YOUR GOAL:
Please restate, word for word, the lines below that begin at the one with "s.cfg = none)" and end at the one with "(hhit : s.arithHit". Leave out all other lines.

[MATERIAL FOR THE TASK — start]

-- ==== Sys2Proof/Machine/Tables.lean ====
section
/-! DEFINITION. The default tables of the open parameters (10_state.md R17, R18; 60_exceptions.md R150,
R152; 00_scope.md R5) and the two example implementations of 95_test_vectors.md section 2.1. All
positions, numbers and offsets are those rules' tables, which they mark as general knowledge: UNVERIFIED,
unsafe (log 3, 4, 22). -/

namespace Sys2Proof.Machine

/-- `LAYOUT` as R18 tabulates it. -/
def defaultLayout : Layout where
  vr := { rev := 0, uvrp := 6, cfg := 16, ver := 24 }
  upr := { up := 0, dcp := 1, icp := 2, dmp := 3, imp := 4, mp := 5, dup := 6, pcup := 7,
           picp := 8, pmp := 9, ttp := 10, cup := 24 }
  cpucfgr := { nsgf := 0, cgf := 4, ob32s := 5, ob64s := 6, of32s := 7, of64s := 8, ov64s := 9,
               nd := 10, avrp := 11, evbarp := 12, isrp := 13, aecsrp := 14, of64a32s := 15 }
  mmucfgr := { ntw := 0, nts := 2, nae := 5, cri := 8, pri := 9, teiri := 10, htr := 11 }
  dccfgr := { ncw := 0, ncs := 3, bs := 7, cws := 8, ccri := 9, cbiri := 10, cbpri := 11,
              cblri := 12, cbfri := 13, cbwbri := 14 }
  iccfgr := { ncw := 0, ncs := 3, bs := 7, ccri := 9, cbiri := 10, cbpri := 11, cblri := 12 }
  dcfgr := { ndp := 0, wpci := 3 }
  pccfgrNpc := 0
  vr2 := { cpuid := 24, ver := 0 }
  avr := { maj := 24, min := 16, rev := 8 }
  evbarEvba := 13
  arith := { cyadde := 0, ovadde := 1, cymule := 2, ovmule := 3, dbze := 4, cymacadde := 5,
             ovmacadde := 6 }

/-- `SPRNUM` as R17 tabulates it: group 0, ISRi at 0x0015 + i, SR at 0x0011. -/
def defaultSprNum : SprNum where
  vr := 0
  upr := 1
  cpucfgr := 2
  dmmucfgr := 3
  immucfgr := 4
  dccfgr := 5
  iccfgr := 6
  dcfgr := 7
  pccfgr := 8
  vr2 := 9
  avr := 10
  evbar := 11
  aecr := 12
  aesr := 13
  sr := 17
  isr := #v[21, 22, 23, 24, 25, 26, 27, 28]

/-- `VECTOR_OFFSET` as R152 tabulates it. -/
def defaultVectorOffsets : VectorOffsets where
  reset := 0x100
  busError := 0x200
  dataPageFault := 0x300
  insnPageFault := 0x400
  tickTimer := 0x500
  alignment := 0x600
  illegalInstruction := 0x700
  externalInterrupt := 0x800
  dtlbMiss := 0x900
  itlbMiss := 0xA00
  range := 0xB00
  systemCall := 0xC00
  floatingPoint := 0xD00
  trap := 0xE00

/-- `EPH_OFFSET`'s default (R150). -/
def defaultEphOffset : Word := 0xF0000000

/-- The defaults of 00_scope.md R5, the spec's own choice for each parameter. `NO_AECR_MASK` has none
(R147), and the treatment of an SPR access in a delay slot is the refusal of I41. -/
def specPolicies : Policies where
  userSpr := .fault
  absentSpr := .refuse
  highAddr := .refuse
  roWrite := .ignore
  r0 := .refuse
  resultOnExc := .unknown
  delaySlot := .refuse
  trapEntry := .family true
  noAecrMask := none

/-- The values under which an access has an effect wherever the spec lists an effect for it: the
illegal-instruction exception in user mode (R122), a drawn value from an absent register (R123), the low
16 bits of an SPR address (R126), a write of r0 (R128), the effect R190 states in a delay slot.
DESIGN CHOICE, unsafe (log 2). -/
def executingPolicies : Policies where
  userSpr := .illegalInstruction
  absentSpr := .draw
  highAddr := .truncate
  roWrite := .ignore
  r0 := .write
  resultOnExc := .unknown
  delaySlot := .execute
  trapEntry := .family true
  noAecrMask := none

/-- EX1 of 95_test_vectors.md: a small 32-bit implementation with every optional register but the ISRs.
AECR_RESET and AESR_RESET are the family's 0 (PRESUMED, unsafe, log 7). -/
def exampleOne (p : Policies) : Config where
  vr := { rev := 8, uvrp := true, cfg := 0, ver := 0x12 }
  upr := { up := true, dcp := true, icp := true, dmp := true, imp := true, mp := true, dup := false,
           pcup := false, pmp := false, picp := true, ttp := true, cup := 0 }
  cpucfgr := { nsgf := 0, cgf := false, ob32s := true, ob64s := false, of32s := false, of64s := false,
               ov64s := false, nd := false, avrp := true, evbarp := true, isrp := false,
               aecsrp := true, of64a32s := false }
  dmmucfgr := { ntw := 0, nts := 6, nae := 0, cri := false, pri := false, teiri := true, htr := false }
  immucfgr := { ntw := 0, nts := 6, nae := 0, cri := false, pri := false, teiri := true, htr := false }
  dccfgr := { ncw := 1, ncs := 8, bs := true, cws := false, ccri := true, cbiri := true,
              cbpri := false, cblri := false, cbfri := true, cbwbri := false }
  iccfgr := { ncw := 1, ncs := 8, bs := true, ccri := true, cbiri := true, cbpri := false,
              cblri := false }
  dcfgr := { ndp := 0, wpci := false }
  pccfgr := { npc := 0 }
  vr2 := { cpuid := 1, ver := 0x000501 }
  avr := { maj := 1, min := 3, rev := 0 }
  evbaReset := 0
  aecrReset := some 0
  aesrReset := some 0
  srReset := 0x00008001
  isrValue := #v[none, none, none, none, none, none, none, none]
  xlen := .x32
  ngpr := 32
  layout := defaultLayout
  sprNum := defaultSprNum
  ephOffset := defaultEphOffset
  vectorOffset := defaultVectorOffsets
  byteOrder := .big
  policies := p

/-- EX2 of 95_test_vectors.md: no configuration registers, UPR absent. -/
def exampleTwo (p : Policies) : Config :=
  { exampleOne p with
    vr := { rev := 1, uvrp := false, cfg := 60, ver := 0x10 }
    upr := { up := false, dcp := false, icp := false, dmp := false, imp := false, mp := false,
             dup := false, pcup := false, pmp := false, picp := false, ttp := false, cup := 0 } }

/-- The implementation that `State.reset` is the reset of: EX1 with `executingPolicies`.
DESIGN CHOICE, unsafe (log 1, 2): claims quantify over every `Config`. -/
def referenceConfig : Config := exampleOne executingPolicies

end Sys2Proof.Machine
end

[MATERIAL FOR THE TASK — finish]
[MATERIAL FOR THE TASK — start]

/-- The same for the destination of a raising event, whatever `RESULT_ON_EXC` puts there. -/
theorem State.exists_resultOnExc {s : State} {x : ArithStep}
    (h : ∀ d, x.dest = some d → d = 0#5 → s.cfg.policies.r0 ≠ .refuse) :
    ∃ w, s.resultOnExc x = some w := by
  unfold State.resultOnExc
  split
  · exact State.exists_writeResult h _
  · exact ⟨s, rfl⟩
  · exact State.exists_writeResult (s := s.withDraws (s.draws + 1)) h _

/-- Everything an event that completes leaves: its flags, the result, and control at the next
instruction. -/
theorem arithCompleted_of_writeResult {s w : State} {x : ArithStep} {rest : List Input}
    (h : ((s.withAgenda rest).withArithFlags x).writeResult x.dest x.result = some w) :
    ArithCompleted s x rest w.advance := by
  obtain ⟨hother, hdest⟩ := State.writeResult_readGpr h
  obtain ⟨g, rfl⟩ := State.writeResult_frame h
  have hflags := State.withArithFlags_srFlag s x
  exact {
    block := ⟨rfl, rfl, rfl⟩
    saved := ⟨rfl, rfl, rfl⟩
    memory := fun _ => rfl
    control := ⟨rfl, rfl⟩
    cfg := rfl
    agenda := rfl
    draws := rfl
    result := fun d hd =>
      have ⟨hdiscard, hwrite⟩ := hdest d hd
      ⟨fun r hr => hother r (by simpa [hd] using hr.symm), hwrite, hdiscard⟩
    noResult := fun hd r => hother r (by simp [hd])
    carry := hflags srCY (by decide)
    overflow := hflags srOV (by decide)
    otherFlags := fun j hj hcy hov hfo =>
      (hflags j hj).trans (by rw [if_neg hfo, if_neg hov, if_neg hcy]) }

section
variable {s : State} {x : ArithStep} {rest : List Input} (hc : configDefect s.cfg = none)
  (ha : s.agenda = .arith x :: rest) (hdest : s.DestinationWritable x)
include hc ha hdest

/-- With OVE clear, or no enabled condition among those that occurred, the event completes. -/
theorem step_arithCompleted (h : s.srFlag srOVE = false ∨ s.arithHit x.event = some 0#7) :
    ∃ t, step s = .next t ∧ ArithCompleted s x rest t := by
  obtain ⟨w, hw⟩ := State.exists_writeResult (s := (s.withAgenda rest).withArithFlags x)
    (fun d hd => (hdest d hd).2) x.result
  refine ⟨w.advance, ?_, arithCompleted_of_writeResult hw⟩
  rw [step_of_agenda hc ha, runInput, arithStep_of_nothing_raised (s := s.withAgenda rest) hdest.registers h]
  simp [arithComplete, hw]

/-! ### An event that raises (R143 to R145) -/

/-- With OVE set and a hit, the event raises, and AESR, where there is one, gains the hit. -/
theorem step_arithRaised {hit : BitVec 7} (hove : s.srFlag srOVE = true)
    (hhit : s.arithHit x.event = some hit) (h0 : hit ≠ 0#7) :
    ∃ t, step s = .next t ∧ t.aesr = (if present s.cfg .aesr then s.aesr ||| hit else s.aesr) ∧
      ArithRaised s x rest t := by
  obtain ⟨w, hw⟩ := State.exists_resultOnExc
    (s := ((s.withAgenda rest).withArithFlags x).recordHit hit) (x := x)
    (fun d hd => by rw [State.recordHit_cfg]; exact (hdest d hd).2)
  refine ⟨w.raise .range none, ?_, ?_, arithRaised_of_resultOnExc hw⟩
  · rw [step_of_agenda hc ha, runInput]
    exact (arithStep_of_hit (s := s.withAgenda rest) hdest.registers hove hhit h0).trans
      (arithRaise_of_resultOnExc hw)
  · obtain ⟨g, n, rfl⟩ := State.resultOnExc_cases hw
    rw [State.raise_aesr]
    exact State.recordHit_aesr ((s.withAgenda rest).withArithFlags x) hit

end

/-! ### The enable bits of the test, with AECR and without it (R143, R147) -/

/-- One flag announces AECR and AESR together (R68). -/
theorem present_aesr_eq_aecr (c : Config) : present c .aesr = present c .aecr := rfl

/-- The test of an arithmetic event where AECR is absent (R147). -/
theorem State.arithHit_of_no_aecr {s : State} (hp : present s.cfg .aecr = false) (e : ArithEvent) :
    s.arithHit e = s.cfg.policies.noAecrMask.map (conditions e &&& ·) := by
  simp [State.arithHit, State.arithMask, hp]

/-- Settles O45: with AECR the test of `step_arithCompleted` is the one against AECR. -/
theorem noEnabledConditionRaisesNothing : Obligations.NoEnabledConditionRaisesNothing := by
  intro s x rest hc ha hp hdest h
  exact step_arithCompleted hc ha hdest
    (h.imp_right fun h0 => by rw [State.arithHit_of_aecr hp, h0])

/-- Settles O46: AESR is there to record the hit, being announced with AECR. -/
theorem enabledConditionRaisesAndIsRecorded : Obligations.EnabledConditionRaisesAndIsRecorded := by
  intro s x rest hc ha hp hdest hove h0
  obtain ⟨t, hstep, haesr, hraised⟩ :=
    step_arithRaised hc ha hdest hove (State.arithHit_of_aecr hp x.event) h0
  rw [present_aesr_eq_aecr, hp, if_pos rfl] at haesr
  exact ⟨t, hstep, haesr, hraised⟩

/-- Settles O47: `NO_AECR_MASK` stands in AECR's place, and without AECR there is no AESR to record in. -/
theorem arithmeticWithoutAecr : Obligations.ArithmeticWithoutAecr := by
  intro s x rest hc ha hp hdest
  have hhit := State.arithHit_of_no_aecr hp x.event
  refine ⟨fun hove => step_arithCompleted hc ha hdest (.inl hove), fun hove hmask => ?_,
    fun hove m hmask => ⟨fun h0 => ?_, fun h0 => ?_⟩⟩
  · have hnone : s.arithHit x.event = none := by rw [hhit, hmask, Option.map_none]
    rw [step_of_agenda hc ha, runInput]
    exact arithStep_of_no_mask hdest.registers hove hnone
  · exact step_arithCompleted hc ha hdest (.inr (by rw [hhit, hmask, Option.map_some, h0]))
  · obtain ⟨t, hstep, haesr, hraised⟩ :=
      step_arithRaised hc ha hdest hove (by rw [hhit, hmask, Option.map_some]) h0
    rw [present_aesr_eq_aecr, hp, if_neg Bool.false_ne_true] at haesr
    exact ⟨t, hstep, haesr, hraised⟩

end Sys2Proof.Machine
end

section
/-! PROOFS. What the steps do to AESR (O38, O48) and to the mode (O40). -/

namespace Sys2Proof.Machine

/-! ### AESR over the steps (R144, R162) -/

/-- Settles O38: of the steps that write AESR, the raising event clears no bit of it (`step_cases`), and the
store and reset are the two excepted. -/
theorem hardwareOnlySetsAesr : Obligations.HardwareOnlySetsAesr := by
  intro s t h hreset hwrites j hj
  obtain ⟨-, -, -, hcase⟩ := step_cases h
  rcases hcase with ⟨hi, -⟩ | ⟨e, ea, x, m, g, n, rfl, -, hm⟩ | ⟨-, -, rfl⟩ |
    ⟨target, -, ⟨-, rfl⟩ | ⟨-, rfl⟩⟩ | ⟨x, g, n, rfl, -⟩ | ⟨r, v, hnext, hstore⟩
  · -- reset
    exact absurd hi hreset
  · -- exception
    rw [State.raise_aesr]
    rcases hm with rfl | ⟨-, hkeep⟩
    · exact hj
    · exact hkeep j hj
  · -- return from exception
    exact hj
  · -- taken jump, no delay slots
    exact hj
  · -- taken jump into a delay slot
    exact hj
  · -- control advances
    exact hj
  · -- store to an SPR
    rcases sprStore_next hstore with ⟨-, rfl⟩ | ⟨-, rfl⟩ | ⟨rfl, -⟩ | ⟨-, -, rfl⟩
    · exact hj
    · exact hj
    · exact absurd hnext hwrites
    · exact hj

[MATERIAL FOR THE TASK — finish]

COMPLETED TASK:
variable {s : State} {x : ArithStep} {rest : List Input} (hc : configDefect s.cfg = none)
  (ha : s.agenda = .arith x :: rest) (hdest : s.DestinationWritable x)
include hc ha hdest

/-- With OVE clear, or no enabled condition among those that occurred, the event completes. -/
theorem step_arithCompleted (h : s.srFlag srOVE = false ∨ s.arithHit x.event = some 0#7) :
    ∃ t, step s = .next t ∧ ArithCompleted s x rest t := by
  obtain ⟨w, hw⟩ := State.exists_writeResult (s := (s.withAgenda rest).withArithFlags x)
    (fun d hd => (hdest d hd).2) x.result
  refine ⟨w.advance, ?_, arithCompleted_of_writeResult hw⟩
  rw [step_of_agenda hc ha, runInput, arithStep_of_nothing_raised (s := s.withAgenda rest) hdest.registers h]
  simp [arithComplete, hw]

/-! ### An event that raises (R143 to R145) -/

/-- With OVE set and a hit, the event raises, and AESR, where there is one, gains the hit. -/
theorem step_arithRaised {hit : BitVec 7} (hove : s.srFlag srOVE = true)
    (hhit : s.arithHit x.event = some hit) (h0 : hit ≠ 0#7) :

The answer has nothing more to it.